AIM OF THE TASK: Show every line of the material that follows in which the word "nRegions" occurs.

PROVIDED ENTRIES:

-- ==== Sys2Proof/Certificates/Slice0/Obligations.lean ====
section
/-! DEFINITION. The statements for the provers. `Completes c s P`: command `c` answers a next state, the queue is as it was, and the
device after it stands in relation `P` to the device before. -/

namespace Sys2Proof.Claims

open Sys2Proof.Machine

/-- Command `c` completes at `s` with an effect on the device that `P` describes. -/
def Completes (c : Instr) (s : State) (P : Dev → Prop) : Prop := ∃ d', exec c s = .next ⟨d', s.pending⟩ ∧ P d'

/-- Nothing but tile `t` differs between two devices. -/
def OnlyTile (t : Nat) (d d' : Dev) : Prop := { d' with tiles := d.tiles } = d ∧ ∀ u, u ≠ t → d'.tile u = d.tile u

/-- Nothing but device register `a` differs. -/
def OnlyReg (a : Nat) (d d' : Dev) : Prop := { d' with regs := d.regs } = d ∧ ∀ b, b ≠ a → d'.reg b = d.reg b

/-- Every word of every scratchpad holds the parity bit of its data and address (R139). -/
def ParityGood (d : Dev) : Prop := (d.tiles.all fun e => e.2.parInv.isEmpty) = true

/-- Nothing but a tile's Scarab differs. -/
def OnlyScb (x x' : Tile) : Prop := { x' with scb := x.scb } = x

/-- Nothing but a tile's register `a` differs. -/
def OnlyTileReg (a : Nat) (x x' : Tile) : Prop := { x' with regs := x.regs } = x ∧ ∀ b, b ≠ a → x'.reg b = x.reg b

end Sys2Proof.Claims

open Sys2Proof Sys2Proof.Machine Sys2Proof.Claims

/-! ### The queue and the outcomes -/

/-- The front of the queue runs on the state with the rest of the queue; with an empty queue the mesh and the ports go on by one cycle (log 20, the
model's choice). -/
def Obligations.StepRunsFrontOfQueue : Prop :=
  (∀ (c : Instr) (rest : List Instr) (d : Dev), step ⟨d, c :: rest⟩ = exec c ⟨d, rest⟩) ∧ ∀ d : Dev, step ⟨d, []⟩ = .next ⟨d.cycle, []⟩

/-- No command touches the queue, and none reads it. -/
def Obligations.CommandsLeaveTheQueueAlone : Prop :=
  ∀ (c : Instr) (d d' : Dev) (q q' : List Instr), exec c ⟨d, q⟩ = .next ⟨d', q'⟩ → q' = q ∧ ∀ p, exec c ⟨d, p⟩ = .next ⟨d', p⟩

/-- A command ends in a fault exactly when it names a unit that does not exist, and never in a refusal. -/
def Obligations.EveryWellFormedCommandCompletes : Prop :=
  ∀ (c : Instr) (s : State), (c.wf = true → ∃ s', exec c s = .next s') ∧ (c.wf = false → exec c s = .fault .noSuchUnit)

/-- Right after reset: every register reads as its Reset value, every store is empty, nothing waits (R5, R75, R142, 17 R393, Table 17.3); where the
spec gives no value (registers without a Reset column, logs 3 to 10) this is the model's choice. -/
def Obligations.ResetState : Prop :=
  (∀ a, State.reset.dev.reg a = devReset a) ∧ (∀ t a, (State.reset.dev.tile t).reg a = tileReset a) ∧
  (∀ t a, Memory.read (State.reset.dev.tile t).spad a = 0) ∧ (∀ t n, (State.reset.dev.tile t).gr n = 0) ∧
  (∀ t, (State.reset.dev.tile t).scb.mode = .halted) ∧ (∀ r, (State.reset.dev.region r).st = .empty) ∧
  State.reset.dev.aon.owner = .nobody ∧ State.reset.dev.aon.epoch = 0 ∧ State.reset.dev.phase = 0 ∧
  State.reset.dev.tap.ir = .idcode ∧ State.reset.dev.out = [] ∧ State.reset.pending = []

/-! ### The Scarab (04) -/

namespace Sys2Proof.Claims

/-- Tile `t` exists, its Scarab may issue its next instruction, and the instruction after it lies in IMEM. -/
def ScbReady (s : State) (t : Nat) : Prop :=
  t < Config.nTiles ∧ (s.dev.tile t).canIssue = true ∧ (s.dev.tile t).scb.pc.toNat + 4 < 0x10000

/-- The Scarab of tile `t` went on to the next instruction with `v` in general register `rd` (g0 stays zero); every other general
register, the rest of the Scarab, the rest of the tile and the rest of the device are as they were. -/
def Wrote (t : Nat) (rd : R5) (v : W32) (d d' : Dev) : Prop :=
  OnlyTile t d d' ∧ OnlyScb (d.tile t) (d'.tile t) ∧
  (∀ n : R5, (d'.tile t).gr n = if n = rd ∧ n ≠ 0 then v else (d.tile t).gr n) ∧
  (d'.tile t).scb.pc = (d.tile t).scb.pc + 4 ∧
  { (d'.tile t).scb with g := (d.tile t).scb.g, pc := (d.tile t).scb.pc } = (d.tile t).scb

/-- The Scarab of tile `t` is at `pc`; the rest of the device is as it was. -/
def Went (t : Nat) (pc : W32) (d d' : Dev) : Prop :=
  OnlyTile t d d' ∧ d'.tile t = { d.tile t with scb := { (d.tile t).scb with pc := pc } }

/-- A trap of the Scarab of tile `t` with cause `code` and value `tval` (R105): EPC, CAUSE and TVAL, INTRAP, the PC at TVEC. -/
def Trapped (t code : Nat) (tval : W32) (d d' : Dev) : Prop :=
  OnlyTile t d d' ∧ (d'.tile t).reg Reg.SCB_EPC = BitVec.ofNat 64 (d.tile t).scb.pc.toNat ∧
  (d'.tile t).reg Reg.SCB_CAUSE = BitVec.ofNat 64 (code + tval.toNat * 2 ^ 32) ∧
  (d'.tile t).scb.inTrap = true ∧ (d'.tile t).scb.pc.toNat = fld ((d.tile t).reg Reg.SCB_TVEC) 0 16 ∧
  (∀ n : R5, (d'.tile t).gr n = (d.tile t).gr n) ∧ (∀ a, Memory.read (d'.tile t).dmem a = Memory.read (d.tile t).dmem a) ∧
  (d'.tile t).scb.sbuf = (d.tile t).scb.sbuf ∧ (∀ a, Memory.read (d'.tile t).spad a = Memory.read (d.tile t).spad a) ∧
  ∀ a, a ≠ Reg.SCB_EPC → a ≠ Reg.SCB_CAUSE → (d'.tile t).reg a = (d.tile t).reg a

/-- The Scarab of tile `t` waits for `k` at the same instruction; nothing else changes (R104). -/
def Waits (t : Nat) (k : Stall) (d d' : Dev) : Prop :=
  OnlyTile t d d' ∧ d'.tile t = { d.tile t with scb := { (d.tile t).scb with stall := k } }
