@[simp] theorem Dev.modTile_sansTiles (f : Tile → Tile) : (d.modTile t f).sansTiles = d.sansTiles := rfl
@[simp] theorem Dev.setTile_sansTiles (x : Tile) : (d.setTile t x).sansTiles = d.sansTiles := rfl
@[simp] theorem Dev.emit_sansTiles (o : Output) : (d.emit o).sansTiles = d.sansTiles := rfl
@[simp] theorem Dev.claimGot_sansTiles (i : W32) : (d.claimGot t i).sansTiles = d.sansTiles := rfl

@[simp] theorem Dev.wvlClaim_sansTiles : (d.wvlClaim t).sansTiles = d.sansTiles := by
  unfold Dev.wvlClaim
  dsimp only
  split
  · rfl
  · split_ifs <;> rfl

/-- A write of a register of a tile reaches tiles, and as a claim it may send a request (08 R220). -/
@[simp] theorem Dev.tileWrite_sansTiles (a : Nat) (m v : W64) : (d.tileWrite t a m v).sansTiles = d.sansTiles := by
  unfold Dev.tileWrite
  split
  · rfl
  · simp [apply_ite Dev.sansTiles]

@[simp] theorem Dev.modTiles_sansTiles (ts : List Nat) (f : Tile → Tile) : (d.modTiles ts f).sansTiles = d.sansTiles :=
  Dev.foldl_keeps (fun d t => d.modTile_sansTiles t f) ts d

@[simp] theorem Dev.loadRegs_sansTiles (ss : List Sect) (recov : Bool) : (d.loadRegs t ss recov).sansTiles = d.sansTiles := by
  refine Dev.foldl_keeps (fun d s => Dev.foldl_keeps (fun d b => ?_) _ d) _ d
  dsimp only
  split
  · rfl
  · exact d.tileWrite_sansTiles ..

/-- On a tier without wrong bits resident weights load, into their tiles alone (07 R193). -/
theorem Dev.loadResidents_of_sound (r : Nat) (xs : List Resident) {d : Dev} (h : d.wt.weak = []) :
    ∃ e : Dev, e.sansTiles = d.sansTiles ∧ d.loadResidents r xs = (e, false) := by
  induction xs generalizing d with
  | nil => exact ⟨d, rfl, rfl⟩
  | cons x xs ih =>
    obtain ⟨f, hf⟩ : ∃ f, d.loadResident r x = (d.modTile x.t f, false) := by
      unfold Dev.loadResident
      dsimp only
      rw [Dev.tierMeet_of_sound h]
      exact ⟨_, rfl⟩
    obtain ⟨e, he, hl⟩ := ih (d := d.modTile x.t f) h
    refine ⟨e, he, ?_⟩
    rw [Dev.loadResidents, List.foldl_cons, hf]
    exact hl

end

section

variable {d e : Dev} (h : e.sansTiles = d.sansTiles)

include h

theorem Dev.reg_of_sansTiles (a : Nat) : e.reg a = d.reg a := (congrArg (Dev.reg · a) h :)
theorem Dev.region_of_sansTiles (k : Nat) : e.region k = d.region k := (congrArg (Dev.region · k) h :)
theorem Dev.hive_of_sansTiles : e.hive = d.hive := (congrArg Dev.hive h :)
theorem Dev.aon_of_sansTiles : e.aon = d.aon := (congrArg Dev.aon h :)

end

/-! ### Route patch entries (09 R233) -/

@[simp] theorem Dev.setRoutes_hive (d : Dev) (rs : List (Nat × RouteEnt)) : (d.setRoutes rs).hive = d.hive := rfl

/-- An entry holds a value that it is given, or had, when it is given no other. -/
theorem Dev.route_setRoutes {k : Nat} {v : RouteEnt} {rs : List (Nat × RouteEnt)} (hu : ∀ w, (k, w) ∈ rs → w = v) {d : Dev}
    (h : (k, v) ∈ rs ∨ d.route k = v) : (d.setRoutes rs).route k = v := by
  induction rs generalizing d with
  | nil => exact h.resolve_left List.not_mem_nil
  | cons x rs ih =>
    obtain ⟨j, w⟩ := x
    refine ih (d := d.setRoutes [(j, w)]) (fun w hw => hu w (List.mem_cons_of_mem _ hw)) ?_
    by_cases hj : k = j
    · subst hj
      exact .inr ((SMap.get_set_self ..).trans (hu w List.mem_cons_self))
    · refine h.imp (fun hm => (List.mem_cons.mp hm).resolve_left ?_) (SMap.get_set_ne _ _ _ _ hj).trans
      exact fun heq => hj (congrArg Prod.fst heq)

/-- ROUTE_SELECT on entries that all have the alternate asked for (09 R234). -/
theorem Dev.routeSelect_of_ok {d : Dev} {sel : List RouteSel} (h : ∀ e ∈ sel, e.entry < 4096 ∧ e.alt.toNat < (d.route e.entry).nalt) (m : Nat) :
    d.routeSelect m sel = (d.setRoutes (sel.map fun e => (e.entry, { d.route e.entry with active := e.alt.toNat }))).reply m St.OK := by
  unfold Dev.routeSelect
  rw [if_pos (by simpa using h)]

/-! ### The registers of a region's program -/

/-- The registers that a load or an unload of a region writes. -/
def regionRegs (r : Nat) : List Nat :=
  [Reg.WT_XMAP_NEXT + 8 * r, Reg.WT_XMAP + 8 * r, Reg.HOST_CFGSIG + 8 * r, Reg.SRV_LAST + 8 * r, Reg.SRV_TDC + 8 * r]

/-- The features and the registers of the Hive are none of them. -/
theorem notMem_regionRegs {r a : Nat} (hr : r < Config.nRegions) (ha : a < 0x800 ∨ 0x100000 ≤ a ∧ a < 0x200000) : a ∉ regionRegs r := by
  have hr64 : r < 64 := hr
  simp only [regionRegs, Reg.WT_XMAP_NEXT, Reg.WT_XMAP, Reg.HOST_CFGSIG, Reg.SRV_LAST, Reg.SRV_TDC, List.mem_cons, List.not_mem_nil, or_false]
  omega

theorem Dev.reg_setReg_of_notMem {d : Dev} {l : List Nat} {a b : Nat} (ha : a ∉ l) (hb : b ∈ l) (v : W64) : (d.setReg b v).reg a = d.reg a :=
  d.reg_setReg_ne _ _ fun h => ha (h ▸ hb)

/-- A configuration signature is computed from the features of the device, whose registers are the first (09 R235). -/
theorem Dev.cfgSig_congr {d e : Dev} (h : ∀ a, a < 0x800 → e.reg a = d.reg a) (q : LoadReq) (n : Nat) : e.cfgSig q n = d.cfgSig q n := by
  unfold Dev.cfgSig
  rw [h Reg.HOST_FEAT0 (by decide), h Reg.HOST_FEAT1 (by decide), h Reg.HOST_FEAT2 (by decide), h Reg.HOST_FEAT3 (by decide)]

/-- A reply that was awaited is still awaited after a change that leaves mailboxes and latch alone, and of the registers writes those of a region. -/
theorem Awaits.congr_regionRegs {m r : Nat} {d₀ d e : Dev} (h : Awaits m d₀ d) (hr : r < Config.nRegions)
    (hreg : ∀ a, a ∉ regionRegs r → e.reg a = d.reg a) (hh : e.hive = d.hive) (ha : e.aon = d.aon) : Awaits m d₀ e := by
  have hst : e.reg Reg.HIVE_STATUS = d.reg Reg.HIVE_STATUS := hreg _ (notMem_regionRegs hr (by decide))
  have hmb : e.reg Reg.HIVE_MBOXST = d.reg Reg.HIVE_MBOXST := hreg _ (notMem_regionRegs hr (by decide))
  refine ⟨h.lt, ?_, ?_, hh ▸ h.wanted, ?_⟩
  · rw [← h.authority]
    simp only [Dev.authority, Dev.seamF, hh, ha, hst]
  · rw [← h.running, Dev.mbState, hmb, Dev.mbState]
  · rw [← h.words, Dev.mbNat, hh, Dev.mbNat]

EXERCISE RESULT:
theorem notMem_regionRegs {r a : Nat} (hr : r < Config.nRegions) (ha : a < 0x800 ∨ 0x100000 ≤ a ∧ a < 0x200000) : a ∉ regionRegs r := by
theorem Awaits.congr_regionRegs {m r : Nat} {d₀ d e : Dev} (h : Awaits m d₀ d) (hr : r < Config.nRegions)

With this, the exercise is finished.